# Our wonderful, popular Benjy



## SPLAbby (Oct 11, 2014)

all this happened in one hour. We decided to go to Chick-fil-a drive through. On the way there... we stopped at a traffic light and the people in the car next to us waved at Benjy and honked their horn at him. We stopped behind a school bus to see a dozen excited little kids jumping up and down waving and mouthing "PUPPY!". We got in the drive thru line at Chick-fil-a. There are two lanes. A person in the car next to us took Benjy's picture!!!!! Some people in the restaurant waved at Benjy. The person at the window gave Benjy a real chicken bite, not a dog treat. Everyone loves our Benjy!


----------



## krandall (Jun 11, 2009)

And of course they would! He's adorable!!!


----------



## SPLAbby (Oct 11, 2014)

Thank you.

Benjy says ARF! ARF!


----------



## Genie1000 (Apr 13, 2017)

He's adorable! I'd take his picture and want his autograph!!


----------



## Ollie"s Mom (May 23, 2014)

I would expect nothing less, haha.


----------



## ShamaMama (Jul 27, 2015)

I know I get pretty excited when I see a Havanese! Shama was the center of attention at my brother-in-law's birthday party this weekend. She allowed two girls to braid her hair! I should have taken a photo!


----------



## Scarlett's mom (Feb 14, 2017)

Well he is adorable after all!


----------



## Marni (Apr 1, 2017)

My boy is also popular and charismatic. LOL His joy makes me more social.


----------



## DuketheDog (May 1, 2017)

Best part of being a pet owner to a Havanese, they are by far the cutest puppies in the world, attention grabber, AND the personality's to boot!


----------



## SPLAbby (Oct 11, 2014)

Benjy took Momma and Daddy to a big park today!

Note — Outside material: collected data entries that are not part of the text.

-- ==== Sys2Proof/Machine/ChanRun.lean ====
section
/-! DEFINITION. What else happens in a running channel: mismatch notices and path sweeps (R401, R402), engines lost and capacity (R326 to R328),
saturation (R286), injections (R439 to R441), forecasts (R442 to R444), test reports (R420). -/
namespace Sys2Proof.Machine

/-! ### Engines leave service (R326 to R328) -/
/-- The thresher of a core, else of its cluster, that takes the tasks of one no longer working (R326). -/
def heirOf (c : Chan) (t : Nat) : Option Nat := rerunAt c t
/-- Tasks queued on threshers that no longer work move to the heads of other queues (R326). With none in the cluster they wait. -/
def moveTasks (c : Chan) : Chan :=
  (List.range 64).foldl (fun (a : Chan) t =>
    let x := thresherOf a t
    if x.queue.isEmpty || thresherWorks a t then a
    else match heirOf a t with
      | none => a
      | some u =>
        let y := thresherOf a u
        setThresher (setThresher a u { y with queue := x.queue ++ y.queue }) t { x with queue := [] }) c
/-- The values of a capacity event (R330): cause, W, `LOAD_PCT`. -/
def capVals (c : Chan) (cause : Nat) : List Nat := [cause, (workingThreshers c).length, c.shv.eng.loadPct]
/-- Raise or clear one cause of `CAPACITY_DEGRADED` (R327): bit 0 `THRESHERS`, bit 1 `OVERLOAD`. -/
def capCause (bit : Nat) (on : Bool) (c : Chan) : Chan :=
  let e := c.shv.eng
  if e.degraded.testBit bit = on then c
  else
    let c1 := { c with shv := { c.shv with eng := { e with degraded := Nat.xor e.degraded (2 ^ bit) } } }
    chanEv c1 (if on then .capacityDegraded else .capacityRestored) (capVals c1 (bit + 1))
/-- After engines have left service: their tasks move, and capacity is judged (R326, R327). -/
def engineSettle (c : Chan) : Chan :=
  let c1 := moveTasks c
  capCause 0 (decide ((workingThreshers c1).length < 16)) c1
/-- A thresher's task ends, with what a condemned thresher leaves behind. -/
def chanTaskRow (t : Nat) (ok : Bool) (c : Chan) : Chan := engineSettle (chanTask t ok c)
/-- Edges of the time clock in 1 ms. -/
def edgesPerMs : Nat := 1280000
/-- A 1 ms window ends (R327): the load in percent of W × 1.2 × 10⁹ cycles per second, and `OVERLOAD`. -/
def chanLoadWindow (c0 : Chan) : Chan :=
  let c := chanToEdge (c0.shv.eng.windowAt + edgesPerMs) c0
  let e := c.shv.eng
  let cap := (workingThreshers c).length * 1200000
  let high := if 9 * cap < 10 * e.cycles then e.high + 1 else 0
  let low := if 4 * e.cycles < 3 * cap then e.low + 1 else 0
  let pct := if cap = 0 then (if e.cycles = 0 then 0 else 255) else satN 255 (e.cycles * 100 / cap)
  let c1 := { c with shv := { c.shv with eng := { e with high := high, low := low, loadPct := pct, cycles := 0,
                                                            windowAt := e.windowAt + edgesPerMs } } }
  if 10 ≤ high then capCause 1 true c1 else if 100 ≤ low then capCause 1 false c1 else c1
/-- The engines that an idle self-test tries (R322, R416), and whether one of them works. -/
def enginePath (kind ix : Nat) : Nat := unitPath 1 kind ix
def engineWorks (c : Chan) (kind ix : Nat) : Bool :=
  if kind = 1 then thresherWorks c ix else if kind = 2 then digestWorks c ix else writerWorks c ix
/-- A unit fails a self-test: it is reported (R412, R413) and entered in history (R415). DEDUCED (assumption 64): R413's `SELFTEST_FAIL` stands for the
idle self-test, the path sweep and the background vectors as for the start. -/
def chanFail (path op : Nat) (c : Chan) : Chan := chanError path op (chanEv c .selftestFail (reportVals { path := path, op := op }))
/-- A background test of a unit falls due (R416): the clock runs to it, and it is marked. -/
def chanTestAt (path base : Nat) (act : Chan → Chan) (c : Chan) : Chan :=
  chanAtClock (fun x => some (testDue x.history path base)) (fun x => act { x with history := testMark path (chanClock x) x.history }) c
/-- An idle self-test of a working thresher (kind 1), digest unit (2) or ledger writer (3), every 100 ms (R416): a failure enters its history. -/
def chanIdleTest (kind ix : Nat) (pass : Bool) (c : Chan) : Chan :=
  if !engineWorks c kind ix then c
  else chanTestAt (enginePath kind ix) 100000000 (fun x => if pass then x else engineSettle (chanFail (enginePath kind ix) opIdle x)) c
/-- An idle port engine runs the vectors again when its hour is over (R416). -/
def chanVectors (p : Nat) (pass : Bool) (c : Chan) : Chan :=
  chanTestAt (unitPath 1 0x0A p) nsHour (fun x => if pass then x else chanFail (unitPath 1 0x0A p) opIdle x) c
/-- A cluster island fails (R328): its downward ports go DOWN, its threshers leave. -/
def chanClusterLost (k : Nat) (c : Chan) : Chan :=
  if c.shv.eng.clusterBad.contains k then c
  else
    let c1 := chanEv { c with shv := { c.shv with eng := { c.shv.eng with clusterBad := k :: c.shv.eng.clusterBad } } } .clusterLost [k]
    let c2 := ((downListed c1).filter (fun p => decide (p / 64 = k) && decide ((chanPort c1 p).state ≠ .down))).foldl
      (fun (a : Chan) p => chanPortDo p (portDown p causeLos) a) c1
    engineSettle c2
/-- Granules queued on the working threshers (R286). -/
def queueSum (c : Chan) : Nat := ((workingThreshers c).map (fun t => queueGrans (thresherOf c t))).sum
/-- Does the fill of the queues call for the other state (R286): above three quarters of their capacity, or once saturated below half? -/
def satTurns (c : Chan) : Bool :=
  let cap := 512 * (workingThreshers c).length
  if c.shv.eng.saturated then decide (2 * queueSum c < cap) else decide (3 * cap < 4 * queueSum c)
/-- Since when it has, without a break (R286). -/
def satSettle (c : Chan) : Chan :=
  let e := c.shv.eng
  { c with shv := { c.shv with eng := { e with satFrom := if satTurns c then some (e.satFrom.getD c.clk.time.edges) else none } } }
/-- When the state changes: after 10 µs, once saturated after 100 µs. -/
def satDue (on : Bool) (c : Chan) : Option Nat :=
  if c.shv.eng.saturated = on || !satTurns c then none else c.shv.eng.satFrom.map (fun t => t + (if on then 12800 else 128000))
/-- Saturation begins or ends (R286). -/
def satTo (on : Bool) (c : Chan) : Chan :=
  chanAtEdge (satDue on) (fun x =>
    chanEv { x with shv := { x.shv with eng := { x.shv.eng with saturated := on, satFrom := none } } }
      (if on then .passThroughEnter else .passThroughExit) []) c
def chanSaturate (c : Chan) : Chan := satTo true c
def chanDesaturate (c : Chan) : Chan := satTo false c
/-- Does a request of P2 to P4 wait at some port (R321)? -/
def starves (c : Chan) : Bool :=
  c.ports.any (fun x => decide (x.2.state = .up) && decide (min x.2.dat.from2 (min x.2.dat.from3 x.2.dat.from4) < x.2.dat.slots))
/-- A request that has waited 1 ms is granted (R321): the clock runs until one is, twice as long at most. -/
def chanPromote (c : Chan) : Chan :=
  if starves c then chanRun (fun x => decide (x.shv.eng.promote ≠ c.shv.eng.promote)) (32 * starveSlots) c else c
/-- An error-free period of a history entry expires (R415). -/
def chanHistDecay (i : Nat) (c0 : Chan) : Chan :=
  let e := histAt 4096 i c0.history
  if e.cls ≠ 1 ∧ e.cls ≠ 2 then c0
  else
    let c := chanTo (histEnd e) c0
    let r := histDecay 4096 i c.history
    chanRaiseAll { c with history := r.1 } r.2

/-! ### Mismatch notices and path sweeps (R401, R402) -/
/-- Was the generation's status flagged by a shadow lane here? -/
def shadowFlag (c : Chan) (s : Sheaf) (n : Nat) : Bool :=
  let g := genOf s n
  if genDone g then gbit g.status 202
  else match genRecord c s.tag s.rc.toNat n with | some r => gbit (r.grans.getD 3 0#256) 202 | none => false
/-- A mismatch notice (R401): a level passes it on; the apex acts on the first for a generation and counts the rest. -/
def chanMismatch (g : Gran) (c : Chan) : Chan :=
  let tag := gf g 47 16
  match sheafOf c tag with
  | none => towardApex tag 3 [plain g] c
  | some s =>
    let n := gf g 127 80
    let rc := gf g 143 128
    if !s.isApex then towardApex tag 3 [plain g] c
    else if s.mmGens.contains (rc, n) then { c with mmNotices := ctrInc c.mmNotices }
    else
      let v := reportVals { path := 0, op := 0x7000, gen := n, tag := tag, want := gf g 207 144, got := gf g 255 208 }
      let c1 := siloEv (putSheaf c { s with mmGens := (rc, n) :: s.mmGens }) s .resultMismatch v
      let cls := gf g 69 66
      if cls = 3 ∨ (cls = 2 ∧ shadowFlag c s n) then orderSweep tag c1 else c1
/-- A path sweep completes here (R402): the engines it found failing enter history; with none it is reported clean. -/
def chanSweepDone (tag : Nat) (found : List (Nat × Nat)) (c : Chan) : Chan :=
  if !c.sweeps.contains tag then c
  else
    let failed := found.filter (fun u => engineWorks c u.1 u.2)
    let c1 := { c with sweeps := c.sweeps.filter (fun t => decide (t ≠ tag)), pathSweeps := ctrInc c.pathSweeps }
    if failed.isEmpty then
      match sheafOf c1 tag with
      | some s => siloEv c1 s .pathSweepClean (reportVals { path := 0, op := 0x5000, tag := tag })
      | none => chanEv c1 .pathSweepClean (reportVals { path := 0, op := 0x5000, tag := tag })
    else engineSettle (failed.foldl (fun (a : Chan) u => chanFail (enginePath u.1 u.2) opIdle a) c1)

/-! ### Injections (R439 to R441) -/
/-- Do kind, duration in ms and count agree (R439)? -/
def injArgsOk (kind dur count : Nat) : Bool :=
  match kind with
  | 1 | 2 | 3 | 7 => decide (1 ≤ dur ∧ dur ≤ 600000) && decide (count = 0)
  | 4 => decide (1 ≤ count ∧ count ≤ 32) && decide (dur ≤ 600000)
  | 5 | 6 => decide (1 ≤ count ∧ count ≤ 65535) && decide (dur ≤ 600000)
  | 8 => decide (dur = 0) && decide (count = 0)
  | _ => false
/-- An injection begins (R441): its audit record, and for 0x08 its end at once. -/
def injStart (id kind arg arg2 dur count : Nat) (c : Chan) : Chan :=
  let c1 := chanEv c .injectStart [id, kind]
  if kind = 8 then chanEv c1 .injectEnd [id]
  else
    let now := chanClock c
    let i : Injection := { id := id, kind := kind, arg := arg, arg2 := arg2, start := now,
                           until_ := some (now + (if dur = 0 then 600000 else dur) * 1000000), left := if count = 0 then none else some count }
    { c1 with inj := c1.inj ++ [i] }
/-- One ends (R439, R441). -/
def injEnd (id : Nat) (c : Chan) : Chan :=
  match c.inj.find? (fun i => decide (i.id = id)) with
  | none => c
  | some i =>
    let past := c.injPast.filter (fun x => x.until_.any (fun t => decide (chanClock c ≤ t)))
    chanEv { c with inj := c.inj.filter (fun x => decide (x.id ≠ id)), injPast := { i with until_ := some (chanClock c + 10000000) } :: past } .injectEnd [id]
/-- An injection's duration, or its 600 s, run out. -/
def chanInjectEnd (id : Nat) (c : Chan) : Chan :=
  chanAtClock (fun x => (x.inj.find? (fun i => decide (i.id = id))).map (fun i => i.until_.getD (i.start + 600 * nsSec))) (injEnd id) c
/-- Injections whose count is used have ended (R439). -/
def injSettle (c : Chan) : Chan :=
  (c.inj.filter (fun i => decide (i.left = some 0))).foldl (fun (a : Chan) i => injEnd i.id a) c

/-! ### Condemned units (R417) -/
/-- Units that history has made PERMANENT leave service in RUN: a cluster island or cache slice as a failed island (R328), a stack region retired
(R335), a stack lost (R336). Each acts once. -/
def unitSettle (c : Chan) : Chan :=
  if c.start.phase ≠ 3 then c
  else (disabledUnits c.history).foldl (fun (a : Chan) p =>
    let k := bitsOf p 63 52
    let i := bitsOf p 51 40
    if (k = 0x104 ∨ k = 0x108) ∧ i < 4 then chanClusterLost i a
    else if k = 0x107 ∧ i < 3072 ∧ !(tabGet {} a.gran.regions i).retired then retireRegion i a
    else if k = 0x106 ∧ i < 16 then chanStackLost i a
    else a) c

We saw trees and lakes and trees and trails and trees and creeks and trees and waterfalls and trees and gardens and trees and a big pond with turtles and a blue heron! (We weren't allowed where they have all the rose gardens and pretty things like that. But there were plenty of wildflowers throughout the park.) And a grain mill run by a waterfall. And baby geese that had no feathers -- just gray down. And joggers. And Bikers. And dumb dumbs reading electronic books while walking on the roadside. And on the way home, a dumb dumb car that pulled out right in front of an emergency vehicle. And a baby that waved at me -- the first time she ever waved.


----------